Если и существует проблема в прочтении Ветхого Завета на предмет поиска стратегического содержания, оно менее скрытое, чем когда вообще ничего не говорится. В этом случае, мне кажется, следует прибегнуть к альтернативным интерпретациям и оценить их последствия, что я и делал в нескольких примерах. Это кажется мне лучшим положением, чем настаивать на
Сила теории игр при анализе Библии кроется не только в ее способности предложить точку зрения и собрать вокруг нее информацию, но также в силе отличать лучшие и худшие интерпретации мотивов персонажей. Как я показывал на примере некоторых неоднозначных случаев, не все мотивационные предположения согласуются с тем, что сообщает Библия. Когда это так, теория дает возможность считать несостоятельными объяснения, основанные на этих предположениях.

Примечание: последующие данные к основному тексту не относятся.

def arithOp (o : ShOp) (next : Word) : M s0 Fin := do
  let a ← frame (o.nat 2)
  let b ← frame (o.nat 3)
  let vs := [wordOf (o.nat 1), a, b]
  if tagOf a == 1 && tagOf b == 1 then
    match intResult o.op (smallInt a) (smallInt b) with
    | some v =>
      setFrame (o.nat 1) v
      fastEnd false next
    | none => slowPath o vs next
  else if tagOf a == 3 && tagOf b == 3 then
    let (v, fl) := fpResult o.op (field a 32 32) (field b 32 32)
    setFrame (o.nat 1) v
    raiseFlags fl
    fastEnd false next
  else if isHeap a && !reservedTag b then
    let (p, _) ← probe (wordOf (o.nat 0)) a b
    if p.toNat < 2 then slowPath o vs next else enterHandler (o.nat 0) vs p next
  else slowPath o vs next

/-- test: a branch on a value against false and nil. -/
def testOp (a : Nat) (o : ShOp) (pc next : Word) : M s0 Fin := do
  let v ← frame (o.nat 1)
  let falsy := v == 0xA || v == 0x2
  if falsy != Config.testTruthy then
    let t ← crackTarget a pc (o.int 2)
    fastEnd false t
  else fastEnd false next

def boxOp (o : ShOp) (next : Word) : M s0 Fin := do
  let v ← frame (o.nat 2)
  let vs := [wordOf (o.nat 1), v]
  if o.op = 0x8F then
    if fitsSmall v.toInt then
      setFrame (o.nat 1) (ofSmall v.toInt)
      fastEnd false next
    else slowPath o vs next
  else if tagOf v == 1 then
    setFrame (o.nat 1) (v >>> 3)
    fastEnd false next
  else slowPath o vs next

def tensorOp (o : ShOp) (next : Word) : M s0 Fin := do
  let out ← frame (o.nat 2)
  let inp ← frame (o.nat 2 + 1)
  let vs := [wordOf (o.nat 1), wordOf (o.nat 2)]
  let (p, _) ← if reservedTag out || reservedTag inp then pure (0, false) else probe (wordOf (o.nat 0)) out inp
  if p.toNat < 2 then slowPath o vs next else enterHandler (o.nat 0) vs p next

/-- An address lies in the memory of another device (R143, R146). -/
def State.liesFar (s : State) (a : Nat) (va : Word) : Bool :=
  vaNode va != s.nodeId ||
  (let e := s.walk (dieOf a) (s.ctx a).r.asid va
   leafV e.leaf && leafFar e.leaf)

/-- tready (R343): the wait is an acquire at the scope of R342, which is that of the tensor's DATA. -/
def treadyOp (o : ShOp) (next : Word) : M s0 Fin := do
  let t ← frame (o.nat 1)
  let (rs, m) ← loadMany .global [t + 96] 8 false
  let (ts, m') ← loadMany .global [t + 104] 8 false
  let (ds, _) ← loadMany .global [t + 88] 8 false
  writeX 3 (wordOf (rs.headD 0))
  writeX 4 (wordOf (ts.headD 0))
  let _ ← crackNative (.cbind 0 3 syNone)
  let _ ← crackNative (.cmark 0 4 0 syNone)
  let s ← st
  let far := s.liesFar s.cur (wordOf (ds.headD 0))
  waitField { syNone with ext := .sync, wait := some 0, scope := if far then .system else .device }
  fastEnd (m || m') next

/-- The number of the image that an address of an address space lies in. -/
def State.imageAt (s : State) (asid : BitVec 16) (va : Word) : Nat :=
  ((s.images.find? fun p => p.2.asid == asid && decide ((va - p.2.base).toNat < p.2.size)).map (·.1)).getD 0

/-- new: ALLOC with the header of the image's shape table, whose limit trap takes the slow path. -/
def newOp (o : ShOp) (pc next : Word) : M s0 Fin := do
  let s ← st
  let c ← myCtx
  let asid := c.r.asid
  setIr (encode (.alloc 4 5 6 syNone)).1 none
  match ← attempt (allocAt (Config.nursery asid (coreOf s.cur)) (Config.shapeHeader (s.imageAt asid (crackVa pc)) (o.nat 1))) with
  | .ok top =>
    setFrame (Config.newResult asid pc % 65536) top
    fastEnd false next
  | .error (.trap .syscall _ _ _) => slowPath o [wordOf (o.nat 1)] next
  | .error x => stop x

То, что составляет «объяснение», не может быть оторвано от фундаментальных постулатов теории. Так, объяснения, которые я отверг, или интерпретации, которые я не рассматривал, могут быть приняты аналитиком, который думает, что библейские персонажи не играют в игры, не рациональны и так далее. Но, как я уже аргументировал в пункте (1), перевес доказательств, как я понимаю их, говорит о том, что библейские персонажи — игроки и действуют рационально, так что, я думаю, при отрицании этого тезиса придется считаться с приведенными мною доказательствами, а не просто рассматривать концепцию «библейских игр» как абсурдную. Другими словами, объяснительная сила теоретико-игровой интерпретации Ветхого Завета может и должна отрицаться на основании доказательств — при анализе истории за историей, демонстрирующем, чего не делают библейские персонажи, или не могли сделать, при изучении рациональных выборов в играх.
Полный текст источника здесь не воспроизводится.